The suspensions followed a series of allegations including assault, a sexual offence, death threats, being drunk in charge of a loaded firearm and theft.
Two officers were dismissed and four were required to resign over the period from 1 July 2011 to 1 July 2012.
Other allegations against suspended PSNI officers included failure to investigate, inappropriate use of police systems, criminal damage, perverting the course of justice and perjury.
Of the 33 PSNI officers who had to step aside from their duties, none had been suspended for more than a year.
Suspended officers still receive full pay and on 1 July 2012, the officer serving the longest period of suspension had been out of work for 282 days.
The total salary paid to the suspended officers was just under £265,000.
The officers were suspended for an average of four months.
In its response to the BBC’s FoI request, the PSNI said it “expects its staff to behave professionally, ethically and with the utmost integrity at all times”.

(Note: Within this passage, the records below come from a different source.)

-- ==== Sys2Proof/Machine/Operands.lean ====
section
/-! DEFINITION. The operand forms: the 8-bit operand of a register code (spec R64), the address pair of LDAX and STAX (R134, R135), the byte pairs of PUSH and POP (R140). -/

namespace Sys2Proof.Machine

/-- The address of the operand M, `{H, L}` (R64). -/
def addressOfM (s : State) : Word := getPair .hl s

/-- `opnd8(c)`: a register, or the memory byte at `{H, L}` (R64). -/
def opnd8 (o : Operand8) (s : State) : Byte :=
  match o with
  | .reg r => getReg r s
  | .m => memRead (addressOfM s) s

/-- `wr8(c, v)`: a register, or the memory byte at `{H, L}` (R64). -/
def wr8 (o : Operand8) (v : Byte) (s : State) : State :=
  match o with
  | .reg r => setReg r v s
  | .m => memWrite (addressOfM s) v s

/-- The address LDAX and STAX use: BC or DE (R134, R135). -/
def indexAddress (p : IndexPair) (s : State) : Word :=
  match p with
  | .bc => getPair .bc s
  | .de => getPair .de s

end Sys2Proof.Machine
end

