/-- RUN and the fault record agree after a step: on HLT and on one of the 48 bytes the byte that ended the run is still
there, and any other form goes on running and keeps the record. -/
theorem runConsistent_step {s : State} (hrun : s.run = .running) (hs : runConsistent s = true) :
    runConsistent (applyForm (fetchInstr s).form s) = true := by
  have hrecord : s.faultOpcode = 0x00 ∧ s.faultPc = 0x0000 := by simpa [runConsistent, hrun] using hs
  by_cases hun : memRead s.pc s ∈ unimplementedOpcodes
  · rw [fetchInstr_of_mem_unimplementedOpcodes hun]
    exact runConsistent_raiseUnimplemented hun
  · have hkept := applyForm_faultRecord (fetchInstr_form_ne_unimplemented hun) s
    by_cases hhlt : (fetchInstr s).form = .hlt
    · have hbyte : memRead s.pc s = 0x76 := by_contra fun hne => decodeOpcode_form_ne_hlt hne _ _ hhlt
      rw [hhlt]
      simpa [runConsistent, applyForm, hlt, hrecord, memRead] using hbyte
    · have hgoes : (applyForm (fetchInstr s).form s).run = .running :=
        (applyForm_run _ hrun).trans (runAfter_eq_running hhlt (fetchInstr_form_ne_unimplemented hun))
      simp [runConsistent, hgoes, hkept, hrecord]

/-- Settles O11: a step applies a form, which keeps the form of memory and INTE, and RUN stays consistent. -/
theorem stepKeepsTheInvariant : Obligations.StepKeepsTheInvariant := by
  rintro s t ⟨hwf, hinte, hconsistent⟩ hstep
  obtain ⟨hrun, rfl⟩ := step_next hstep
  exact ⟨wf_applyForm _ hwf, (applyForm_inte _ s).trans hinte, runConsistent_step hrun hconsistent⟩

/-- Settles O12: nothing is listed in the memory of State.reset, and RUN is RUNNING with the fault record at 0. -/
theorem invariantAtReset : Obligations.InvariantAtReset := ⟨Memory.wf_nil, rfl, rfl⟩

/-- The inversion of `resetImage`: an image is accepted when it fits, and the state is then that of State.reset but for the
memory (R191 to R193). -/
theorem resetImage_next {image : List Byte} {s : State} (h : resetImage image = .next s) :
    image.length ≤ Memory.size ∧ s = { State.reset with mem := Memory.ofImage 0 image } := by
  unfold resetImage at h
  split_ifs at h with hempty hlong
  exact ⟨Nat.le_of_not_lt hlong, (Host.Outcome.next.inj h).symm⟩

/-- Settles O13: the memory of an image that fits is in canonical form, and the rest is as in State.reset. -/
theorem invariantAfterResetOfAnImage : Obligations.InvariantAfterResetOfAnImage := by
  intro image s h
  obtain ⟨hfits, rfl⟩ := resetImage_next h
  exact ⟨Memory.wfFrom_ofImage 0 image (by omega), rfl, rfl⟩

end Sys2Proof.Machine
end

section
/-! PROOFS. What a form leaves as it was: flags, SP and general registers, by the rows of the tables (R15, R21). -/

namespace Sys2Proof.Machine

/-! ### Flags -/

theorem keepsFlags_of_eq {s t : State} (h : t.flags = s.flags) (written : List FlagName) : KeepsFlags written s t :=
  fun n _ => congrArg (getFlag n) h

/-- The row of the arithmetic and logic operations names every flag. -/
theorem keepsFlags_all (s t : State) : KeepsFlags [.z, .s, .p, .cy, .ac] s t := by
  intro n hn
  cases n <;> simp at hn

“Any conduct, whether on or off duty, which brings or is likely to bring discredit on the police service will be investigated in order to establish whether or not a breach of the code of ethics has occurred.”
However, the PSNI pointed out that not all investigations result in the officer in question being found guilty of either misconduct or a criminal offence.

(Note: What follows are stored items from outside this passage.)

-- ==== Sys2Proof/Machine/Step.lean ====
section
/-! DEFINITION. One step: the next issue of the total order is decoded and runs as one atomic operation
(20_memory.md R48, 30_encoding.md R51). -/

namespace Sys2Proof.Machine

/-- One step. With nothing issued the block keeps its state (10_state.md R14; log entry 4); a word the decoder refuses is
a refusal (30_encoding.md R56). -/
def step (s : State) : Host.Outcome State Fault Refusal :=
  match s.issues with
  | [] => .next s
  | p :: rest =>
    match decode p with
    | .error e => .refused (.commandRefused e p.cmd p.ctx)
    | .ok i => exec i { s with issues := rest }

/-- `s` with the word issued next, before all that is already issued (log entry 2). -/
def State.withFetchWord (s : State) (nbits w : Nat) : State :=
  { s with issues := issueOfWord nbits w :: s.issues }

end Sys2Proof.Machine
end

It added: “The decision to suspend an officer is only taken in exceptional circumstances after all other options, including alternative duties, have been considered.”
In 2008, the PSNI confirmed that of 35 officers who were on suspension at the time, one officer had been suspended for more than seven years on full pay.
Chief Superintendent Mark Hamilton, the senior officer responsible for maintaining discipline in the PSNI, said work was taking place on reforms which he hoped would be in place next year.
“If you woke up this morning and heard those figures, you would rightly be alarmed that police officers are engaged in this sort of conduct,” he said.
“I would want to re-assure the public that the fact that we have 33 officers suspended, indicates that we are holding our officers to a very high level of accountability, both on duty and off duty.”